As caixas vinham do atelier do artista Heinrich Dieffolt, de Vorarlberg. Sob encomenda do abade de Muri, o artista realizou duas peças para altar. Uma para a Igreja Católica de Sursee e a outra para a Igreja Católica de Merenschwand. Conforme combinado, Dieffolt entregou as caixas no depósito de mercadorias de Zurique, onde o cocheiro foi apanhá-las.
Não parecia suspeito o cocheiro católico Hans Feer transportar santos e anjos pela cidade de Zurique, justamente o local onde os reformadores haviam abolido todas as imagens de santos. Quando um passante lhe perguntou o que ele transportava, ele respondeu rapidamente: “Estamos transportando caixões.
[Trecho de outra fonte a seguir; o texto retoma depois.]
/-- HEARTBEAT_SEND (R363): a heartbeat to the coordinator every 100 µs; the coordinator counts those missing, and a member
with ten missing in a row, or whose peer state has left 1, is lost. -/
def execHeartbeatSend (d c : Nat) (s : State) : Host.Outcome State Fault Refusal :=
  let x := s.dc d c
  if !x.live ∨ !s.mgt.beats ∨ x.members.length ≤ 1 then .next s
  else
    let s := s.sched (nsCycles ns100) (.heartbeatSend d c)
    if !s.coordinates d c then .next (s.tell d c 258 x.coordinator (.beat x.buddy))
    else
      let others := x.members.filter fun m => m != (s.net.fpeer, d)
      let s := s.modDc d c fun x => { x with misses := others.foldl (fun m k => mmod 0 m (memberKey k.1 k.2) (· + 1)) x.misses }
      .next (others.foldl (fun s m =>
        if mget 0 (s.dc d c).misses (memberKey m.1 m.2) = 11 ∨ (m.1 ≠ s.net.fpeer ∧ mget 0 s.net.peers m.1 ≠ 1) then s.schedOnce 0 (.deviceLost m.1) else s) s)

/-- A checkpoint whose streams have all been taken in is complete, and every member is told (R365). -/
def State.settle (s : State) (d c : Nat) (t : Word) : State :=
  match s.findTimed d c 3 t with
  | some e =>
    if s.coordinates d c ∧ (s.dc d c).allDone e then
      (s.tellAll d c 258 (.ack 11 t)).schedOnce 0 (.checkpointComplete d c e.num)
    else s
  | none => s

/-- MEMBER_ACKNOWLEDGEMENT (R328): an acknowledgement of a timed event, or of a step of a checkpoint. The other messages of a
span come in the same packet type; assumption log 16. -/
def execMemberAcknowledgement (p : Pkt) (s : State) : Host.Outcome State Fault Refusal :=
  let (ok, s) := s.takenIn p
  let d := p.dsub
  let c := p.ctx
  let key := memberKey p.src p.ssub
  if !ok then .next s
  else
    match p.flux with
    | .ack kind t =>
      if kind = 12 then
        -- the buddy has taken the stream in: the coordinator is told
        let s := s.gotAck d c (memberKey s.net.fpeer d) 9 t
        let s := if s.coordinates d c then s else s.tell d c 258 (s.dc d c).coordinator (.ack 9 t)
        .next (s.settle d c t)
      else if kind = 11 then
        match s.findTimed d c 3 t with
        | some e => .next (s.sched 0 (.checkpointComplete d c e.num))
        | none => .next s
      else .next ((s.gotAck d c key kind t).settle d c t)
    | .stream num t =>
      let k := wardKey p.src p.ssub c
      .next (({ s with ward := mins s.ward k ((s.wardOf k).applied num t p.data) }).tell d c 258 (p.src, p.ssub) (.ack 12 t))
    | .image num t =>
      -- the standby takes the image of the member whose place it has, to be rolled to
      .next { s with ckpts := mins s.ckpts (d * 16 + c) (((ckptOf p.data).take 1).map fun k => { k with num := num, t := t, full := true }) }
    | .back num t lost => .next ((s.modDc d c fun x => { x with back := some (num, t, lost) }).schedOnce 0 .rollback)
    | .restore => .next (s.returnWard d c p.src p.ssub)
    | .beat b => .next (s.modDc d c fun x => { x with misses := mput 0 x.misses key 0, buddies := mins x.buddies key b })
    | .struck => .next (s.strike d c)
    | .ended kind lost => .next (s.endSpan d c kind lost)
    | .askCkpt =>
      let soon := (s.dc d c).timed.any fun e => e.kind == 3 && !e.done
      .next (if soon then s else s.callCkpt d c (s.now d + BitVec.ofNat 64 ns1000))
    | .quench stage ent =>
      if s.resident d = some c ∨ (mfind s.images (d * 16 + c)).isNone then .next (s.quenchHere d c (key + 1) ent stage)
      else .next (s.sched 1 (.memberAcknowledgement p))
    | _ => .next s

end Sys2Proof.Machine
end

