-- ==== Sys2Proof/Machine/Dispatch.lean ====
section
/-! DEFINITION. One arm for each constructor of Instr: the meaning of every instruction. -/

namespace Sys2Proof.Machine
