-- ==== Sys2Proof/Machine/Step.lean ====
section
/-! DEFINITION. One step of the machine, and a state whose next step runs an instruction given by its bits. -/

namespace Sys2Proof.Machine

/-- One step: an event that is due, the turn of a core, a context that wakes, or the end of a wall cycle; assumption
log 1. -/
def step (s : State) : Host.Outcome State Fault Refusal := stepWith exec s

/-- A state in which the next step issues the bundle that `w` holds: it lies at the PC of context 0 of core 0, which runs
a task of the management context; assumption log 4. -/
def State.withFetchWord (s : State) (nbits w : Nat) : State :=
  s.placed (leBytes (nbits / 8) w ++ List.replicate 64 0#8)

end Sys2Proof.Machine
end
Não temam! Ninguém mais vai morrer este ano, pois estamos levando todos os mortos”.
Mas quando um outro passante perguntou-lhe se a carga era valiosa, ele deixou escapar que era “tão valiosa quanto os restos mortais de Zug”. No mesmo instante a atmosfera ficou pesada. O lapso de linguagem fez lembrar uma briga entre os católicos de Zug e os protestantes de Zurique que, três anos antes, mostrou como era tensa a relação entre os velhos e os novos crentes.
Naquela época, os moradores de Zug começaram a desenterrar os restos mortais dos cidadãos de Zurique que lá morreram durante a segunda guerra de Kappel, na qual Zwingli foi morto. Talvez quisessem levar os ossos para a capela dos ossos, 50 anos após a batalha. Mas os zuriquenses acharam que os católicos queriam profanar os seus mortos.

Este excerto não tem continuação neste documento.